| Task goal |
For the listing below, report all lines that hold the word "BitVec".

| Dataset records |

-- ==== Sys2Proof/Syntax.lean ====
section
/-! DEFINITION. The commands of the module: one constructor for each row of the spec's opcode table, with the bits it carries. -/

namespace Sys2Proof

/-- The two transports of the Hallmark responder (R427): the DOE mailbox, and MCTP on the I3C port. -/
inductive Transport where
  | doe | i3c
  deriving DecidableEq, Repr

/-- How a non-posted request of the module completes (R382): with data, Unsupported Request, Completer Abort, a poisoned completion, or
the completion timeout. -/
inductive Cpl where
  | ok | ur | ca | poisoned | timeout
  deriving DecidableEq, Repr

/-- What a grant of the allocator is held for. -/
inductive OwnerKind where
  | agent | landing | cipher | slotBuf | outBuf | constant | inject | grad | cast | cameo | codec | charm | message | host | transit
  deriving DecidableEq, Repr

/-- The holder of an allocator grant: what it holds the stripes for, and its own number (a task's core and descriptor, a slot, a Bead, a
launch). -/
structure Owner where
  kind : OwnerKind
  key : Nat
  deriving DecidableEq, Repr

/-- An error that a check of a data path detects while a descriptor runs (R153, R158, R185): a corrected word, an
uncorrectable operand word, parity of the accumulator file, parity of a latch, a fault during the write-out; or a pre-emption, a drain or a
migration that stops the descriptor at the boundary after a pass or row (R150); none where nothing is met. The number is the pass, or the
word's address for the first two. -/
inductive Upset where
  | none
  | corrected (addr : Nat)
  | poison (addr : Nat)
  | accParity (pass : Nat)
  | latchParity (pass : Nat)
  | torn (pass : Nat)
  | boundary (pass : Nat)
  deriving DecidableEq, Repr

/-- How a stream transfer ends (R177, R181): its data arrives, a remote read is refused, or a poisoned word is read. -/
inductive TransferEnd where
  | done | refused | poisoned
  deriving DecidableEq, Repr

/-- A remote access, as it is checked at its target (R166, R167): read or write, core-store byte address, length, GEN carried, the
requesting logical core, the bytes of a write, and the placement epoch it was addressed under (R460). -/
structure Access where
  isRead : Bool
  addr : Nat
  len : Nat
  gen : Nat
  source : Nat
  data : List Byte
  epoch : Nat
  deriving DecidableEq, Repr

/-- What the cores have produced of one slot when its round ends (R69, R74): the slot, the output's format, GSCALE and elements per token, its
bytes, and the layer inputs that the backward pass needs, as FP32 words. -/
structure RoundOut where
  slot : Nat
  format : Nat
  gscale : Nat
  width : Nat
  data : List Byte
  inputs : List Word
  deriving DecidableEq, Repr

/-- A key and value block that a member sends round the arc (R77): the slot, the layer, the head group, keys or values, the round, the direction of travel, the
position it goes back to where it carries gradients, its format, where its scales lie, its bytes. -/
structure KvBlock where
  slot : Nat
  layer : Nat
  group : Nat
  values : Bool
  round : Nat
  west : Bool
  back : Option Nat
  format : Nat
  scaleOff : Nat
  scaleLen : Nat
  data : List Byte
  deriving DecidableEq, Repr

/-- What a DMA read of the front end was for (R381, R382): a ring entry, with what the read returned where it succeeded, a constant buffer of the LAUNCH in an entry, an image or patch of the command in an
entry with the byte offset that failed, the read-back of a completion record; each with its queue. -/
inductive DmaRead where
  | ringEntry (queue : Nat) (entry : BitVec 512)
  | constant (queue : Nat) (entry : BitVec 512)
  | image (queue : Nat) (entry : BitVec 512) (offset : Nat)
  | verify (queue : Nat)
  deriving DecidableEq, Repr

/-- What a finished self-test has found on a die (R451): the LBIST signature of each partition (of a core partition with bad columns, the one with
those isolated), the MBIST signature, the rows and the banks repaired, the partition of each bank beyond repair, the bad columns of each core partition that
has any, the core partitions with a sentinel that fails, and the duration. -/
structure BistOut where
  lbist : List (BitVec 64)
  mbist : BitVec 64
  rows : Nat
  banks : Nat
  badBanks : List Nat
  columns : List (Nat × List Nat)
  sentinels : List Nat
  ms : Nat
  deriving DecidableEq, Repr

| Task output |
  | ringEntry (queue : Nat) (entry : BitVec 512)
  | constant (queue : Nat) (entry : BitVec 512)
  | image (queue : Nat) (entry : BitVec 512) (offset : Nat)
  lbist : List (BitVec 64)
  mbist : BitVec 64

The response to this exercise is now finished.